Here's a pop quiz: Name one link between sedimentary rock, oil exploration, and potential indicators of extraterrestrial life. You guessed it—microbes.
If that one slipped past you, don't worry. It eluded scientists for years until researchers from the University of Illinois determined that microbes increase the growth rate of calcium carbonate, a widely used, ever-forming chemical compound that takes the form of chalk, limestone, marble, and other sedimentary rock composing about 4 percent of Earth's crust.
The discovery has stirred interest, as calcium carbonate growth has long been largely considered an inorganic process. Bruce Fouke, however, a professor of geology and molecular and cellular biology at the College of Liberal Arts and Sciences, discovered that microbes more than double the ubiquitous compound's formation rate.
"This for the first time identifies calcium carbonate 'growth rate' as a result of microbial control," Fouke says. He adds that growth rate affects the shape and chemistry.

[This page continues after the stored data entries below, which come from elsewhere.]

-- ==== Sys2Proof/Certificates/Slice0/Obligations.lean ====
section
/-! DEFINITION. The statements about the machine, one definition each; OBLIGATIONS.json lists them. The first host's
turn, a state's next turn and what a turn adds around an instruction are the model's own names (Machine/HostTurn.lean). -/

open Sys2Proof Sys2Proof.Machine

/-! ### Encoding and decoding -/

/-- Decoding the encoding of a well-formed instruction gives it back, with every operand (R64, R67, R68, R69). -/
def Obligations.DecodeEncodeRoundTrip : Prop :=
  ∀ i : Instr, i.wellFormed = true → decode (encode i) = .ok i

/-- A transaction that decodes gives a well-formed instruction, whose encoding is that transaction again, less the
data word of a read, which the engine does not see (R64, R71). -/
def Obligations.EncodeDecodeRoundTrip : Prop :=
  ∀ (t : Txn) (i : Instr), decodeBus t = .ok i →
    i.wellFormed = true ∧ encode i = .bus { t with data := if t.isWrite then t.data else 0 }

/-- R49, R138: which transactions are legal, that every other one is refused when a host issues it, and that no legal
one crosses a region boundary. -/
def Obligations.IllegalTransactionsRefused : Prop :=
  ∀ t : Txn,
    ((∃ i, decodeBus t = .ok i) ↔
      (t.off.toNat < 0x400 ∧ t.size = 4 ∧ t.off.toNat % 4 = 0) ∨
      (0x400 ≤ t.off.toNat ∧ (t.size = 1 ∨ t.size = 2 ∨ t.size = 4) ∧ t.off.toNat % t.size = 0)) ∧
    (∀ (s : State) (k : Nat) (dst : Option Nat), (¬ ∃ i, decodeBus t = .ok i) → s.nextTurn = .host k →
      s.fetch k = some (.bus t dst) → ∃ e, step s = .refused (.badTransaction e)) ∧
    (∀ i, decodeBus t = .ok i → ∀ b ∈ [0x01C, 0x400, 0x800, 0x1000], t.off.toNat < b → t.off.toNat + t.size ≤ b)

/-- R68: the rows OUT and RESERVED by the offsets of legal transactions, RD_RESERVED and WR_RESERVED taking exactly
0x01C to 0x3FF and 0x800 to 0xFFF. -/
def Obligations.RowsTakeTheirOffsets : Prop :=
  ∀ t : Txn, accessProblem t.off t.size = none →
    (decodeRow t.desc = .rdReserved ↔
      t.isWrite = false ∧ ((0x01C ≤ t.off.toNat ∧ t.off.toNat ≤ 0x3FF) ∨ 0x800 ≤ t.off.toNat)) ∧
    (decodeRow t.desc = .wrReserved ↔
      t.isWrite = true ∧ ((0x01C ≤ t.off.toNat ∧ t.off.toNat ≤ 0x3FF) ∨ 0x800 ≤ t.off.toNat)) ∧
    (decodeRow t.desc = .rdOut ↔ t.isWrite = false ∧ 0x400 ≤ t.off.toNat ∧ t.off.toNat ≤ 0x7FF) ∧
    (decodeRow t.desc = .wrOut ↔ t.isWrite = true ∧ 0x400 ≤ t.off.toNat ∧ t.off.toNat ≤ 0x7FF)

/-- Words written out from the tables of R68 and R69 decode to their instructions. -/
def Obligations.SampleWordsDecode : Prop :=
  decodeBus ⟨0b1000000000000, 4, 0x00000001⟩ = .ok (.wrCmd 1) ∧
  decodeBus ⟨0b0000000000100, 4, 0⟩ = .ok .rdStatus ∧
  decodeBus ⟨0b1000000010100, 4, 2⟩ = .ok (.wrSrcHeight 2) ∧
  decodeBus ⟨0b0011111111111, 1, 0⟩ = .ok (.rdOut 0x3FF .b1) ∧
  decodeBus ⟨0b0000000011100, 4, 0⟩ = .ok (.rdReserved 0x01C .b4) ∧
  decodeBus ⟨0b1111111111111, 1, 5⟩ = .ok (.wrReserved 0xFFF .b1 5) ∧
  decodeBus ⟨0b0000000000010, 4, 0⟩ = .error .misaligned ∧
  decodeBus ⟨0b0000000000100, 1, 0⟩ = .error .subWordRegister ∧
  decodeBus ⟨0b0000000000100, 3, 0⟩ = .error .badSize ∧
  decodeCmd 0x00000101 = .cmdReserved 0x00000101

/-- R69: the three classes of command words, and that with BUSY = 1 the word is not decoded at all. -/
def Obligations.CommandWordsDecode : Prop :=
  decodeCmd 0x00000000 = .nop ∧ decodeCmd 0x00000001 = .convert ∧
  (∀ w : Word, w ≠ 0x00000000 → w ≠ 0x00000001 → decodeCmd w = .cmdReserved w) ∧
  (∀ (s : State) (v w : Word), s.status.busy = true → exec (.wrCmd v) s = exec (.wrCmd w) s)

/-! ### A step -/

/-- A step of a host whose next statement is a transaction that decodes to i is exec of i, and around it what the
host's turn adds (`retire`). -/
def Obligations.StepRunsTheDecodedInstruction : Prop :=
  ∀ (s : State) (k : Nat) (t : Txn) (dst : Option Nat) (i : Instr), s.nextTurn = .host k →
    s.fetch k = some (.bus t dst) → decodeBus t = .ok i →
    step s =
      match exec i { s with turns := s.turns.tail } with
      | .next u => .next (u.retire k i dst)
      | .fault r => .fault r
      | .refused r => .refused r

/-- What a host's turn adds around an instruction: the program moves on by one statement; a read hands its data word
to the host's variable and to what is observed (R75, R162); nothing of the engine changes. The tick is the model's
own counter (assumption 4). -/
def Obligations.HostTurnHandsOverReadData : Prop :=
  ∀ (u : State) (k : Nat) (i : Instr) (dst : Option Nat) (h : HostAgent), u.hosts[k]? = some h →
    ∃ h' : HostAgent,
      u.retire k i dst =
        { u with
          hosts := u.hosts.set k h'
          observed := if i.isRead then u.observed ++ [u.readData] else u.observed
          tick := if i.isRead then u.tick else u.tick + 1 } ∧
      h'.prog = h.prog ∧ h'.pc = h.pc + 1 ∧
      (∀ r, h.varsWf → h'.var r = if i.isRead = true ∧ dst = some r then u.readData else h.var r)

/-- R75: the branches bz and bnz of a host program, which issue no transaction and change nothing but where that
program goes on. -/
def Obligations.BranchesFollowTheMask : Prop :=
  ∀ (s : State) (k r target : Nat) (mask : Word), s.nextTurn = .host k →
    (s.fetch k = some (.bz r mask target) →
      step s = .next { s with
        turns := s.turns.tail
        hosts := s.hosts.modify k fun h => { h with pc := if h.var r &&& mask = 0 then target else h.pc + 1 } }) ∧
    (s.fetch k = some (.bnz r mask target) →
      step s = .next { s with
        turns := s.turns.tail
        hosts := s.hosts.modify k fun h => { h with pc := if h.var r &&& mask ≠ 0 then target else h.pc + 1 } })

/-- The bits of a row, placed where the machine fetches next, are what the next step performs; a command word is
performed by the write to CMD that carries it (R67). -/
def Obligations.FetchWordRunsTheRow : Prop :=
  ∀ (s : State) (nbits w : Nat) (i : Instr), decodeTableWord nbits w = some i →
    step (s.withFetchWord nbits w) =
      andThen (exec i { s with hosts := loadOne s.hosts (txnOfTableWord nbits w) }) (·.retire 0 i none)

/-- R56, R18: one step is one turn of one agent, in the planned order; with nothing planned, a turn that is fair to the
engine (R160): its own while its step is enabled, else the first host's (assumption 3). -/
def Obligations.StepIsOneTurn : Prop :=
  ∀ s : State,
    (∀ t rest, s.turns = t :: rest → step s = takeTurn { s with turns := rest } t) ∧
    (s.turns = [] → s.status.busy = true → s.stuck = false → step s = engineTurn s) ∧
    (s.turns = [] → s.status.busy = false ∨ s.stuck = true → step s = hostTurn s 0)

/-- R162, R153: where no host has a statement left, a branch included (assumption 23), and BUSY = 0, nothing happens on
its own. -/
def Obligations.EndedRunStays : Prop :=
  ∀ s : State, s.ended = true → s.turns = [] → step s = .next s

/-! ### Reads -/

/-- R78, R85, R87, R89, R91, R93, R97: the reads of CMD, of the configuration registers and of the reserved offsets:
which transactions they are, and that each returns its value in any state and changes nothing else. -/
def Obligations.RegisterReadsReturnTheRegister : Prop :=
  (∀ d : Word,
    decodeBus ⟨0x0000, 4, d⟩ = .ok .rdCmd ∧ decodeBus ⟨0x0008, 4, d⟩ = .ok .rdSrcBase ∧
    decodeBus ⟨0x000C, 4, d⟩ = .ok .rdSrcLen ∧ decodeBus ⟨0x0010, 4, d⟩ = .ok .rdSrcWidth ∧
    decodeBus ⟨0x0014, 4, d⟩ = .ok .rdSrcHeight ∧ decodeBus ⟨0x0018, 4, d⟩ = .ok .rdThreshold) ∧
  ∀ s : State,
    exec .rdCmd s = .next { s with readData := 0x00000000 } ∧
    exec .rdSrcBase s = .next { s with readData := s.regs.srcBase } ∧
    exec .rdSrcLen s = .next { s with readData := s.regs.srcLen } ∧
    exec .rdSrcWidth s = .next { s with readData := s.regs.srcWidth } ∧
    exec .rdSrcHeight s = .next { s with readData := s.regs.srcHeight } ∧
    exec .rdThreshold s = .next { s with readData := s.regs.threshold.setWidth 32 } ∧
    ∀ (off : BitVec 12) (n : Size) (d : Word),
      (0x01C ≤ off.toNat ∧ off.toNat ≤ 0x3FF ∧ n = .b4 ∧ off.toNat % 4 = 0) ∨
        (0x800 ≤ off.toNat ∧ off.toNat % n.bytes = 0) →
      decodeBus ⟨0b0#1 ++ off, n.bytes, d⟩ = .ok (.rdReserved off n) ∧
      exec (.rdReserved off n) s = .next { s with readData := 0 }

/-- R83: a read of STATUS: which transaction it is, and its data word, bit by bit, in any state; nothing else changes.
BUSY and DONE never show 1 together in a state with the invariant. -/
def Obligations.StatusReadLayout : Prop :=
  (∀ d : Word, decodeBus ⟨0x0004, 4, d⟩ = .ok .rdStatus) ∧
  ∀ s : State, ∃ w : Word, exec .rdStatus s = .next { s with readData := w } ∧
    w.getLsbD 0 = s.status.busy ∧ w.getLsbD 1 = s.status.done ∧ w.getLsbD 2 = s.status.err ∧
    w.getLsbD 3 = s.status.wign ∧ (∀ j, j < 4 → w.getLsbD (8 + j) = s.status.errCode.getLsbD j) ∧
    (∀ j, 4 ≤ j → j < 8 → w.getLsbD j = false) ∧ (∀ j, 12 ≤ j → w.getLsbD j = false) ∧
    (s.Inv → ¬ (w.getLsbD 0 = true ∧ w.getLsbD 1 = true))

/-- R95: an OUT read of n bytes at a multiple k of n: which transaction it is; with BUSY = 0 it returns bytes k to
k+n-1, byte k + m in data bits 8m+7 to 8m, the bits above 0; with BUSY = 1 it completes too, with some word, a free
value (R58). Nothing else changes. -/
def Obligations.OutReadReturnsTheBuffer : Prop :=
  ∀ (s : State) (k : BitVec 10) (n : Size) (d : Word), k.toNat % n.bytes = 0 →
    decodeBus ⟨0b001#3 ++ k, n.bytes, d⟩ = .ok (.rdOut k n) ∧
    ∃ w : Word, exec (.rdOut k n) s = .next { s with readData := w } ∧
      (s.status.busy = false →
        ∀ j, w.getLsbD j = (decide (j < 8 * n.bytes) && (outByte s (k.toNat + j / 8)).getLsbD (j % 8)))

/-- R49: the forms of the rows with sizes that break it are refused. -/
def Obligations.MisalignedFormsRefused : Prop :=
  ∀ (s : State) (n : Size) (d : Word),
    (∀ k : BitVec 10, k.toNat % n.bytes ≠ 0 →
      exec (.rdOut k n) s = .refused (.badTransaction .misaligned) ∧
      exec (.wrOut k n d) s = .refused (.badTransaction .misaligned)) ∧
    (∀ off : BitVec 12, (off.toNat < 0x400 ∧ n ≠ .b4) ∨ off.toNat % n.bytes ≠ 0 →
      (∃ e, exec (.rdReserved off n) s = .refused (.badTransaction e)) ∧
      (∃ e, exec (.wrReserved off n d) s = .refused (.badTransaction e)))

/-- R52: a host read changes nothing but the data word it returns. -/
def Obligations.HostReadsHaveNoSideEffect : Prop :=
  ∀ (i : Instr) (s t : State), i.isRead = true → exec i s = .next t → t = { s with readData := t.readData }

/-- R52: two host reads of one offset with no write and no engine step between them return the same data. That this
holds of OUT while BUSY = 1 too is the model's choice (assumption 4, unsafe for just this form): R58 gives each such byte
a free draw, on which no claim may rest, and the derived sentence of R52 makes no exception for it. -/
def Obligations.RepeatedReadsAgree : Prop :=
  ∀ (s u v : State) (j k : Nat) (t : Txn) (d e : Option Nat) (i : Instr), decodeBus t = .ok i → i.isRead = true →
    s.nextTurn = .host j → s.fetch j = some (.bus t d) → step s = .next u →
    u.nextTurn = .host k → u.fetch k = some (.bus t e) → step u = .next v → v.readData = u.readData

/-! ### Writes -/

/-- R86, R88, R90, R92, R94: the writes to the configuration registers: which transactions they are; with BUSY = 0 each
stores its operand (R65) and changes nothing else; with BUSY = 1 it sets WIGN and changes nothing else (R77). -/
def Obligations.ConfigWritesTakeEffect : Prop :=
  ∀ (s : State) (d : Word),
    (decodeBus ⟨0x1008, 4, d⟩ = .ok (.wrSrcBase d) ∧ decodeBus ⟨0x100C, 4, d⟩ = .ok (.wrSrcLen d) ∧
      decodeBus ⟨0x1010, 4, d⟩ = .ok (.wrSrcWidth d) ∧ decodeBus ⟨0x1014, 4, d⟩ = .ok (.wrSrcHeight d) ∧
      decodeBus ⟨0x1018, 4, d⟩ = .ok (.wrThreshold d)) ∧
    (s.status.busy = false →
      exec (.wrSrcBase d) s = .next { s with regs := { s.regs with srcBase := d } } ∧
      exec (.wrSrcLen d) s = .next { s with regs := { s.regs with srcLen := d } } ∧
      exec (.wrSrcWidth d) s = .next { s with regs := { s.regs with srcWidth := d } } ∧
      exec (.wrSrcHeight d) s = .next { s with regs := { s.regs with srcHeight := d } } ∧
      exec (.wrThreshold d) s = .next { s with regs := { s.regs with threshold := BitVec.ofNat 8 (d.toNat % 256) } }) ∧
    (s.status.busy = true →
      ∀ i ∈ [Instr.wrSrcBase d, .wrSrcLen d, .wrSrcWidth d, .wrSrcHeight d, .wrThreshold d],
        exec i s = .next { s with status := { s.status with wign := true } })

/-- R77, R27, R137: with BUSY = 1 every write to CMD, of any command word, and to a configuration register sets WIGN and
changes nothing else: ERR and ERR_CODE stay, and no command is decoded. -/
def Obligations.WritesWhileBusyIgnored : Prop :=
  ∀ (s : State) (i : Instr), s.status.busy = true →
    ((∃ d, i = .wrCmd d ∨ i = .wrSrcBase d ∨ i = .wrSrcLen d ∨ i = .wrSrcWidth d ∨ i = .wrSrcHeight d ∨
        i = .wrThreshold d ∨ i = .cmdReserved d) ∨ i = .nop ∨ i = .convert) →
    exec i s = .next { s with status := { s.status with wign := true } }

/-- R84, R96, R98: the writes to STATUS, to OUT and to the reserved offsets: which transactions they are, and that they
change nothing, not even WIGN, in any state. -/
def Obligations.ReadOnlyWritesChangeNothing : Prop :=
  ∀ (s : State) (d : Word),
    (decodeBus ⟨0x1004, 4, d⟩ = .ok (.wrStatus d) ∧ exec (.wrStatus d) s = .next s) ∧
    (∀ (k : BitVec 10) (n : Size), k.toNat % n.bytes = 0 →
      decodeBus ⟨0b101#3 ++ k, n.bytes, d⟩ = .ok (.wrOut k n d) ∧ exec (.wrOut k n d) s = .next s) ∧
    (∀ (off : BitVec 12) (n : Size),
      (0x01C ≤ off.toNat ∧ off.toNat ≤ 0x3FF ∧ n = .b4 ∧ off.toNat % 4 = 0) ∨
        (0x800 ≤ off.toNat ∧ off.toNat % n.bytes = 0) →
      decodeBus ⟨0b1#1 ++ off, n.bytes, d⟩ = .ok (.wrReserved off n d) ∧ exec (.wrReserved off n d) s = .next s)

Fouke's research team spent a decade studying calcium carbonate formation in coral reefs and hot springs, but he says this discovery makes possible new quantitative, useful models of its growth.

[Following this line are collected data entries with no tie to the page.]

@[simp] theorem State.nextDraw_params : (s.nextDraw).params = s.params := rfl
@[simp] theorem State.nextDraw_status : (s.nextDraw).status = s.status := rfl
@[simp] theorem State.nextDraw_regs : (s.nextDraw).regs = s.regs := rfl
@[simp] theorem State.nextDraw_out : (s.nextDraw).out = s.out := rfl
@[simp] theorem State.nextDraw_eng : (s.nextDraw).eng = s.eng := rfl
@[simp] theorem State.nextDraw_stuck : (s.nextDraw).stuck = s.stuck := rfl
@[simp] theorem State.nextDraw_source : (s.nextDraw).source = s.source := rfl
@[simp] theorem State.nextDraw_changed : (s.nextDraw).changed = s.changed := rfl
@[simp] theorem State.nextDraw_readData : (s.nextDraw).readData = s.readData := rfl
@[simp] theorem State.nextDraw_observed : (s.nextDraw).observed = s.observed := rfl
@[simp] theorem State.nextDraw_hosts : (s.nextDraw).hosts = s.hosts := rfl
@[simp] theorem State.nextDraw_turns : (s.nextDraw).turns = s.turns := rfl
@[simp] theorem State.nextDraw_tick : (s.nextDraw).tick = s.tick + 1 := rfl

@[simp] theorem State.getStuck_params : (s.getStuck).params = s.params := rfl
@[simp] theorem State.getStuck_status : (s.getStuck).status = s.status := rfl
@[simp] theorem State.getStuck_regs : (s.getStuck).regs = s.regs := rfl
@[simp] theorem State.getStuck_out : (s.getStuck).out = s.out := rfl
@[simp] theorem State.getStuck_eng : (s.getStuck).eng = s.eng := rfl
@[simp] theorem State.getStuck_stuck : (s.getStuck).stuck = true := rfl
@[simp] theorem State.getStuck_source : (s.getStuck).source = s.source := rfl
@[simp] theorem State.getStuck_changed : (s.getStuck).changed = s.changed := rfl
@[simp] theorem State.getStuck_readData : (s.getStuck).readData = s.readData := rfl
@[simp] theorem State.getStuck_observed : (s.getStuck).observed = s.observed := rfl
@[simp] theorem State.getStuck_hosts : (s.getStuck).hosts = s.hosts := rfl
@[simp] theorem State.getStuck_turns : (s.getStuck).turns = s.turns := rfl
@[simp] theorem State.getStuck_tick : (s.getStuck).tick = s.tick := rfl

@[simp] theorem State.dropTurn_params : (s.dropTurn).params = s.params := rfl
@[simp] theorem State.dropTurn_status : (s.dropTurn).status = s.status := rfl
@[simp] theorem State.dropTurn_regs : (s.dropTurn).regs = s.regs := rfl
@[simp] theorem State.dropTurn_out : (s.dropTurn).out = s.out := rfl
@[simp] theorem State.dropTurn_eng : (s.dropTurn).eng = s.eng := rfl
@[simp] theorem State.dropTurn_stuck : (s.dropTurn).stuck = s.stuck := rfl
@[simp] theorem State.dropTurn_source : (s.dropTurn).source = s.source := rfl
@[simp] theorem State.dropTurn_changed : (s.dropTurn).changed = s.changed := rfl
@[simp] theorem State.dropTurn_readData : (s.dropTurn).readData = s.readData := rfl
@[simp] theorem State.dropTurn_observed : (s.dropTurn).observed = s.observed := rfl
@[simp] theorem State.dropTurn_hosts : (s.dropTurn).hosts = s.hosts := rfl
@[simp] theorem State.dropTurn_turns : (s.dropTurn).turns = s.turns.tail := rfl
@[simp] theorem State.dropTurn_tick : (s.dropTurn).tick = s.tick := rfl

@[simp] theorem State.onHost_params (k : Nat) (f : HostAgent → HostAgent) : (s.onHost k f).params = s.params := rfl
@[simp] theorem State.onHost_status (k : Nat) (f : HostAgent → HostAgent) : (s.onHost k f).status = s.status := rfl
@[simp] theorem State.onHost_regs (k : Nat) (f : HostAgent → HostAgent) : (s.onHost k f).regs = s.regs := rfl
@[simp] theorem State.onHost_out (k : Nat) (f : HostAgent → HostAgent) : (s.onHost k f).out = s.out := rfl
@[simp] theorem State.onHost_eng (k : Nat) (f : HostAgent → HostAgent) : (s.onHost k f).eng = s.eng := rfl
@[simp] theorem State.onHost_stuck (k : Nat) (f : HostAgent → HostAgent) : (s.onHost k f).stuck = s.stuck := rfl
@[simp] theorem State.onHost_source (k : Nat) (f : HostAgent → HostAgent) : (s.onHost k f).source = s.source := rfl
@[simp] theorem State.onHost_changed (k : Nat) (f : HostAgent → HostAgent) : (s.onHost k f).changed = s.changed := rfl
@[simp] theorem State.onHost_readData (k : Nat) (f : HostAgent → HostAgent) : (s.onHost k f).readData = s.readData := rfl
@[simp] theorem State.onHost_observed (k : Nat) (f : HostAgent → HostAgent) : (s.onHost k f).observed = s.observed := rfl
@[simp] theorem State.onHost_hosts (k : Nat) (f : HostAgent → HostAgent) : (s.onHost k f).hosts = s.hosts.modify k f := rfl
@[simp] theorem State.onHost_turns (k : Nat) (f : HostAgent → HostAgent) : (s.onHost k f).turns = s.turns := rfl
@[simp] theorem State.onHost_tick (k : Nat) (f : HostAgent → HostAgent) : (s.onHost k f).tick = s.tick := rfl

end Sys2Proof.Machine
end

For example, researchers can better predict the effect of global climate change on coral (formed from calcium carbonate), or better estimate the future shape of underground oil, gas, and drinking water supplies, which can be affected by calcium carbonate growth.
Because researchers can recognize the work of microbes in calcium carbonate, they can also examine rocks from other planets and judge whether they were affected by life, Fouke says.
Fouke conducted experiments at Yellowstone National Park's Mammoth Hot Springs, an ideal spot. The park's travertine terraces, composed of calcium carbonate, grow five millimeters a day in the microbe-filled water. Ocean coral, by contrast, grows about one millimeter per year.
Fouke's research team filtered microbes from the water. The compound grew 2 ½ times faster with microbes in the water.
To determine why, Fouke is working with colleagues in chemistry, microbiology, animal sciences, mathematics and other fields. He's working with a proteomics expert at the U of I to identify microbial proteins that could reduce the energy required for calcium carbonate growth.
Fouke's discovery "expands the linkage between microbiology, geochemistry, and geology," Gill Geesey, a microbiologist at Montana State University, told ScienceNOW Daily News.
Calcium carbonate forms so abundantly that it provides a natural history of the planet by leaving a "chemical fingerprint" of past animals, plants, and bacteria, Fouke says. It forms key oil and gas reservoirs (as limestone), and the compound is also used as building materials, medical supplements, tints in glass, and antacids. It's also used in paper, plastic, paint, adhesives, lime, and animal feed, and can be found in numerous grocery items such as toothpaste and dough.